Kobo is best known for its e-ink based readers, many of which are solid competitors to Amazon's local near-monopoly of the ereader space. The Kobo Arc is Kobo's Android tablet play, but does it make sense to shift up in price to get the Arc's extra features?
When Kobo first announced the Arc, there was some solid excitement around the product. Mot only did it heavily challenge the Nexus 7, but it promised some of the kinds of services that make the Kindle Fire attractive . . . but only in the US. I've been spending some time testing out the Kobo Arc.

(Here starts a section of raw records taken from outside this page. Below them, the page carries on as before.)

/-- Every way any operation ends. -/
theorem exec_ended {i : Instr} {s t : State} (h : exec i s = .next t) : Ended i s t := by
  have htx : s.tx = .idle ∨ s.tx = .opened := by cases s.tx <;> simp
  have nested : ∀ {u}, (Host.Outcome.next (refusedWith (.usage .nestedOpen) s) : Host.Outcome State Fault Refusal) = .next u →
      Ended i s u := fun h => .refused _ (by decide) (next_inj h).symm
  have idle : ∀ {u}, (Host.Outcome.next (refusedWith (.usage .transferWhileIdle) s) : Host.Outcome State Fault Refusal) = .next u →
      Ended i s u := fun h => .refused _ (by decide) (next_inj h).symm
  cases i with
  | init a b c d e f g =>
    simp only [exec] at h
    rcases initGate_cases a b c s with ⟨er, h1, h0, h2⟩ | ⟨h1, h2, h3, h4⟩
    · rw [execInit_error d e f g h2] at h
      exact .refused _ h1 (next_inj h).symm fun h => ⟨h0 h, a, b, c, d, e, f, g, rfl⟩
    · rw [execInit_ok d e f g h1 h2 h3 h4] at h
      rw [← next_inj h]
      exact .done .none rfl rfl (.inr (.inr ⟨a, b, c, d, e, f, g, rfl, h1, rfl, rfl, rfl⟩))
        (.inr ⟨a, b, c, d, e, f, g, rfl, h1, rfl, rfl⟩) fun h => absurd rfl h
  | readDatetime =>
    simp only [exec] at h
    rcases readyGate_cases s with ⟨-, h1⟩ | ⟨-, -, h1⟩ | ⟨h1, h2, -⟩
    · rw [(execDataOp_gate h1).1] at h; exact .refused _ (by decide) (next_inj h).symm
    · rw [(execDataOp_gate h1).1] at h; exact .refused _ (by decide) (next_inj h).symm
    · rw [execReadDatetime_ok h1 h2] at h
      dsimp only at h
      generalize s.env.frameRead s.cfg 0xBF 7 s.pin = q at h
      generalize loadFront s.buf.img q.1 = img at h
      cases hd : bcdDecode img with
      | ok c => rw [hd] at h; rw [← next_inj h]; exact ended_finished _ _ _ _ rfl rfl rfl
      | error e => rw [hd] at h; exact .malformed e _ (bcdDecode_code hd) (next_inj h).symm (.inl rfl) rfl rfl rfl rfl
  | writeDatetime y mo d hh mi sec =>
    simp only [exec] at h
    rcases readyGate_cases s with ⟨-, h1⟩ | ⟨-, -, h1⟩ | ⟨h1, h2, -⟩
    · rw [(execDataOp_gate h1).2.2.1] at h; exact .refused _ (by decide) (next_inj h).symm
    · rw [(execDataOp_gate h1).2.2.1] at h; exact .refused _ (by decide) (next_inj h).symm
    · cases hb : encodeBounds y.toNat mo.toNat d.toNat hh.toNat mi.toNat sec.toNat with
      | none => rw [execWriteDatetime_ok h1 h2 hb] at h; rw [← next_inj h]; exact ended_finished _ _ _ _ rfl rfl rfl
      | some f => rw [execWriteDatetime_error h1 h2 hb] at h; exact .refused _ (by simp [EngineError.code]) (next_inj h).symm (by simp [EngineError.code])
  | readRam =>
    simp only [exec] at h
    rcases readyGate_cases s with ⟨-, h1⟩ | ⟨-, -, h1⟩ | ⟨h1, h2, -⟩
    · rw [(execDataOp_gate h1).2.1] at h; exact .refused _ (by decide) (next_inj h).symm
    · rw [(execDataOp_gate h1).2.1] at h; exact .refused _ (by decide) (next_inj h).symm
    · rw [execReadRam_ok h1 h2] at h
      generalize s.env.frameRead s.cfg 0xFF 31 s.pin = q at h
      rw [← next_inj h]; exact ended_finished _ _ _ _ rfl rfl rfl
  | writeRam len image =>
    simp only [exec] at h
    rcases readyGate_cases s with ⟨-, h1⟩ | ⟨-, -, h1⟩ | ⟨h1, h2, -⟩
    · rw [(execDataOp_gate h1).2.2.2] at h; exact .refused _ (by decide) (next_inj h).symm
    · rw [(execDataOp_gate h1).2.2.2] at h; exact .refused _ (by decide) (next_inj h).symm
    · rw [execWriteRam_ok len image h1 h2] at h
      rw [← next_inj h]; exact ended_finished _ _ _ _ rfl rfl rfl
  | close =>
    simp only [exec] at h
    cases hd : s.drv with
    | uninitialized => rw [execClose_uninitialized hd] at h; exact .refused _ (by decide) (next_inj h).symm
    | closed => rw [execClose_closed hd] at h; rw [← next_inj h]; exact ended_finished _ _ _ _ rfl rfl rfl
    | ready =>
      rcases htx with ht | ht
      · rw [execClose_ready hd ht] at h; rw [← next_inj h]
        exact .done _ rfl rfl (.inr (.inl ⟨rfl, hd, rfl⟩)) (.inl rfl) fun h => absurd rfl h
      · rw [execClose_opened hd ht] at h; rw [← next_inj h]
        exact .done _ rfl rfl (.inr (.inl ⟨rfl, hd, rfl⟩)) (.inl rfl) fun h => absurd rfl h
  | cmdWp =>
    simp only [exec] at h
    rcases htx with ht | ht
    · rw [execCmdWp_ok ht] at h; rw [← next_inj h]; exact ended_answered _ _ _ _ rfl rfl ⟨rfl, rfl⟩
    · simp only [execCmdWp] at h; rw [regWrite_eq, burstWrite_nested _ _ ht] at h; exact nested h
  | cmdTcs =>
    simp only [exec] at h
    rcases htx with ht | ht
    · rw [execCmdTcs_ok ht] at h; rw [← next_inj h]; exact ended_answered _ _ _ _ rfl rfl ⟨rfl, rfl⟩
    · simp only [execCmdTcs] at h; rw [regWrite_eq, burstWrite_nested _ _ ht] at h; exact nested h
  | cmdClkWr =>
    simp only [exec] at h
    rcases htx with ht | ht
    · rw [execCmdClkWr_ok ht] at h; rw [← next_inj h]; exact ended_answered _ _ _ _ rfl rfl ⟨rfl, rfl⟩
    · simp only [execCmdClkWr, clockWrite] at h; rw [burstWrite_nested _ _ ht] at h; exact nested h
  | cmdClkRd =>
    simp only [exec] at h
    rcases htx with ht | ht
    · rw [execCmdClkRd_ok ht] at h
      generalize s.env.frameRead s.cfg 0xBF 7 s.pin = q at h
      rw [← next_inj h]; exact ended_answered _ _ _ _ rfl rfl ⟨rfl, rfl⟩
    · simp only [execCmdClkRd, clockRead] at h; rw [burstRead_nested _ _ ht] at h; exact nested h
  | cmdRamWr len =>
    simp only [exec] at h
    rcases htx with ht | ht
    · rw [execCmdRamWr_ok len ht] at h; rw [← next_inj h]; exact ended_answered _ _ _ _ rfl rfl ⟨rfl, rfl⟩
    · simp only [execCmdRamWr, ramWrite] at h; rw [burstWrite_nested _ _ ht] at h; exact nested h
  | cmdRamRd =>
    simp only [exec] at h
    rcases htx with ht | ht
    · rw [execCmdRamRd_ok ht] at h
      generalize s.env.frameRead s.cfg 0xFF 31 s.pin = q at h
      rw [← next_inj h]; exact ended_answered _ _ _ _ rfl rfl ⟨rfl, rfl⟩
    · simp only [execCmdRamRd, ramRead] at h; rw [burstRead_nested _ _ ht] at h; exact nested h
  | txOpen =>
    simp only [exec] at h
    rcases htx with ht | ht
    · rw [execTxOpen_ok ht] at h; rw [← next_inj h]; exact ended_answered _ _ _ _ rfl rfl ⟨rfl, rfl⟩
    · simp only [execTxOpen] at h; rw [txOpen_nested ht] at h; exact nested h
  | txClose =>
    simp only [exec] at h
    rw [execTxClose_ok s] at h; rw [← next_inj h]; exact ended_answered _ _ _ _ rfl rfl ⟨rfl, rfl⟩
  | writeByte v =>
    simp only [exec] at h
    rcases htx with ht | ht
    · simp only [execWriteByte] at h; rw [writeByte_idle v ht] at h; exact idle h
    · rw [execWriteByte_ok v ht] at h; rw [← next_inj h]; exact ended_answered _ _ _ _ rfl rfl ⟨rfl, rfl⟩
  | readByte =>
    simp only [exec] at h
    rcases htx with ht | ht
    · simp only [execReadByte] at h; rw [readByte_idle ht] at h; exact idle h
    · rw [execReadByte_ok ht] at h
      generalize s.env.readByte s.cfg.clkDelay s.cfg.ioPull s.pin = q at h
      rw [← next_inj h]; exact ended_answered _ _ _ _ rfl rfl ⟨rfl, rfl⟩
  | bcdPack v =>
    simp only [exec, execBcdPack] at h
    split at h
    · rw [← next_inj h]; exact ended_answered _ _ _ _ rfl rfl ⟨rfl, rfl⟩
    · cases h
  | bcdUnpack b m =>
    simp only [exec, execBcdUnpack] at h
    rw [← next_inj h]; exact ended_answered _ _ _ _ rfl rfl ⟨rfl, rfl⟩
  | dow y m d =>
    simp only [exec, execDow] at h
    split at h
    · rw [← next_inj h]; exact ended_answered _ _ _ _ rfl rfl ⟨rfl, rfl⟩
    · cases h
  | bcdEncode y mo d hh mi sec =>
    simp only [exec] at h
    cases hb : encodeBounds y.toNat mo.toNat d.toNat hh.toNat mi.toNat sec.toNat with
    | none => rw [execBcdEncode_ok s hb] at h; rw [← next_inj h]; exact ended_answered _ _ _ _ rfl rfl ⟨rfl, rfl⟩
    | some f => rw [execBcdEncode_error s hb] at h; exact .refused _ (by simp [EngineError.code]) (next_inj h).symm (by simp [EngineError.code])
  | bcdDecode img =>
    simp only [exec, execBcdDecode] at h
    cases hd : bcdDecode img with
    | ok c => rw [hd] at h; rw [← next_inj h]; exact ended_answered _ _ _ _ rfl rfl ⟨rfl, rfl⟩
    | error e =>
      rw [hd] at h
      exact .malformed e s (bcdDecode_code hd) (next_inj h).symm (.inr ⟨img, rfl⟩) rfl rfl rfl rfl
  | regWrite c v =>
    simp only [exec] at h
    rcases htx with ht | ht
    · rw [execRegWrite_ok c v ht] at h; rw [← next_inj h]; exact ended_answered _ _ _ _ rfl rfl ⟨rfl, rfl⟩
    · simp only [execRegWrite] at h; rw [regWrite_eq, burstWrite_nested _ _ ht] at h; exact nested h
  | burstRead c n =>
    simp only [exec] at h
    rcases htx with ht | ht
    · rw [execBurstRead_ok c n ht] at h
      generalize s.env.frameRead s.cfg c n.toNat s.pin = q at h
      rw [← next_inj h]; exact ended_answered _ _ _ _ rfl rfl ⟨rfl, rfl⟩
    · simp only [execBurstRead] at h; rw [burstRead_nested _ _ ht] at h; exact nested h
  | burstWrite c n data =>
    simp only [exec] at h
    rcases htx with ht | ht
    · rw [execBurstWrite_ok c n data ht] at h; rw [← next_inj h]; exact ended_answered _ _ _ _ rfl rfl ⟨rfl, rfl⟩
    · simp only [execBurstWrite] at h; rw [burstWrite_nested _ _ ht] at h; exact nested h
  | dir p m u => simp only [exec, execDir] at h; rw [← next_inj h]; exact ended_answered _ _ _ _ rfl rfl ⟨rfl, rfl⟩
  | wr p l => simp only [exec, execWr] at h; rw [← next_inj h]; exact ended_answered _ _ _ _ rfl rfl ⟨rfl, rfl⟩
  | rd p => simp only [exec, execRd] at h; rw [← next_inj h]; exact ended_answered _ _ _ _ rfl rfl ⟨rfl, rfl⟩
  | dly d => simp only [exec, execDly] at h; rw [← next_inj h]; exact ended_answered _ _ _ _ rfl rfl ⟨rfl, rfl⟩
  | rel p => simp only [exec, execRel] at h; rw [← next_inj h]; exact ended_answered _ _ _ _ rfl rfl ⟨rfl, rfl⟩

/-- A host operation emits nothing in Closed, and nothing but INIT emits anything in Uninitialized
(40_pin_primitives.md R130). -/
theorem exec_host_silent {i : Instr} {s t : State} (hi : i.format = .h) (hn : s.drv ≠ .ready)
    (hu : s.drv = .uninitialized → ¬ ∃ a b c d e f g, i = .init a b c d e f g) (h : exec i s = .next t) :
    t.env = s.env := by
  have gate : readyGate s = .error (.usage .notReady) := by
    rcases readyGate_cases s with ⟨-, h1⟩ | ⟨h1, -⟩ | ⟨h1, -⟩
    · exact h1
    · exact absurd h1 hn
    · exact absurd h1 hn
  cases i with
  | init a b c d e f g =>
    simp only [exec] at h
    rcases initGate_cases a b c s with ⟨er, -, -, h2⟩ | ⟨h1, -⟩
    · rw [execInit_error d e f g h2] at h; rw [← next_inj h]; rfl
    · exact absurd ⟨a, b, c, d, e, f, g, rfl⟩ (hu h1)
  | readDatetime => simp only [exec] at h; rw [(execDataOp_gate gate).1] at h; rw [← next_inj h]; rfl
  | writeDatetime => simp only [exec] at h; rw [(execDataOp_gate gate).2.2.1] at h; rw [← next_inj h]; rfl
  | readRam => simp only [exec] at h; rw [(execDataOp_gate gate).2.1] at h; rw [← next_inj h]; rfl
  | writeRam => simp only [exec] at h; rw [(execDataOp_gate gate).2.2.2] at h; rw [← next_inj h]; rfl
  | close =>
    simp only [exec] at h
    cases hd : s.drv with
    | uninitialized => rw [execClose_uninitialized hd] at h; rw [← next_inj h]; rfl
    | closed => rw [execClose_closed hd] at h; rw [← next_inj h]; rfl
    | ready => exact absurd hd hn
  | cmdWp | cmdTcs | cmdClkWr | cmdClkRd | cmdRamWr | cmdRamRd | txOpen | txClose | writeByte | readByte | bcdPack
  | bcdUnpack | dow | bcdEncode | bcdDecode | regWrite | burstRead | burstWrite | dir | wr | rd | dly | rel => cases hi

/-- What an idle engine makes of its next request, before a pending reset is looked at. -/
inductive Ran (s t : State) : Prop
  | operation (r : Request) (rest : List Request) (i : Instr) (extra : List Byte)
      (hr : s.port.requests = r :: rest) (hf : r.format = .h ∨ s.port.direct = true) (hd : decode r.format r.bytes = .ok (i, extra))
      (he : Ended i s.takeRequest t) (hx : exec i s.takeRequest = .next t)
  | illegal (r : Request) (rest : List Request) (hr : s.port.requests = r :: rest)
      (ht : t = refusedWith (.usage .illegalOp) s.takeRequest)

Kobo's bread and butter is still in ebooks, and I've been framing my thinking around whether the Arc is a worthwhile step up from the company's existing -- and much cheaper -- e-Ink readers, such as the Glo and Mini.
The Arc sells in three different capacities; $249.99 for 16GB, $299.99 for 32GB and $349.99 64GB. To put that in context, the Nexus 7 matches price for the 16GB and 32GB models, but instead of a 64GB model, you get 3G HSPA+ connectivity for $349.99. Meanwhile, in the Apple camp, a baseline 16GB iPad Mini will cost you $369, all the way up to $729 for a 64GB Wi-Fi+Cellular model.
On a costs basis, then, the Kobo Arc appears at least competitive. It is a step down from the Nexus 7 in processor terms, sporting only a dual-core processor to the Nexus 7's quad-core processor, but in benchmark results the difference isn't that great. I scored 1407 on Geekbench 2 with the Nexus 7, but the Arc was only minimally behind on 1381. Benchmarks aren't everything, though, and the fact that the Arc is still running Ice Cream Sandwich to the Nexus 7's Jelly Bean is noticeable; while the Arc isn't a sluggish machine full-time, there were transition points that notably stuttered on the Arc while the Nexus flowed by smoothly.
The Arc has Kobo's cross-hatch pattern on the back, and that's a plus, because it gives it a modicum of grip. It's the same pattern other Kobo e-Readers use, but they've got an advantage over the Arc; they're pretty light. The Arc weighs in at 364 grams, which doesn't sound like much over the Nexus 7's 340g or the iPad Mini's 308g -- but it's enough to be noticeable, and, tied in with the squared off sides of the Arc, give it the impression in the hand of being rather bulky and heavy. You won't lose an arm or anything, but lighter alternatives are available.
The Arc is still an Android tablet, but Kobo has made some modifications to the core Ice Cream Sandwich experience. The key Arc modification is "Tapestries"; they're half a way of pinning content you love to the home screen, and half a way to use that information to deliver you other services -- mostly books, naturally -- that may interest you. It took a while for the Arc to pick up on my tastes in this regard. For a while it felt that I must read 50 Shades Of Grey, then switched that to an Archie comic -- possibly the most bizarre segue in the history of the human race -- before settling down to some content that was at least passably interesting.
The only annoying factor here is that it tells you what it's worked out via a large bar at the base of the screen, and there's no way to switch it off or alter it. If your tastes are esoteric and you don't want people to know about them every time you turn on your e-reader, this could be a big problem.
The Arc is a fair tablet, but there's little denying that it's outclassed by the Nexus 7 in most respects, and if you're after an Android experience, that's the tablet I'd buy. But what about at the ereader end? It's a pleasant ereader to use for the most part, and the fact that it's Android means that you can easily slip other suites on there, so you can have a Kobo Arc Kindle hybrid machine -- but then the same is true of the Nexus 7. There's some interesting design ideas in the Kobo Arc, but you could do much the same with a cheaper e-ink reader -- including Kobo's own excellent Glo or Mini.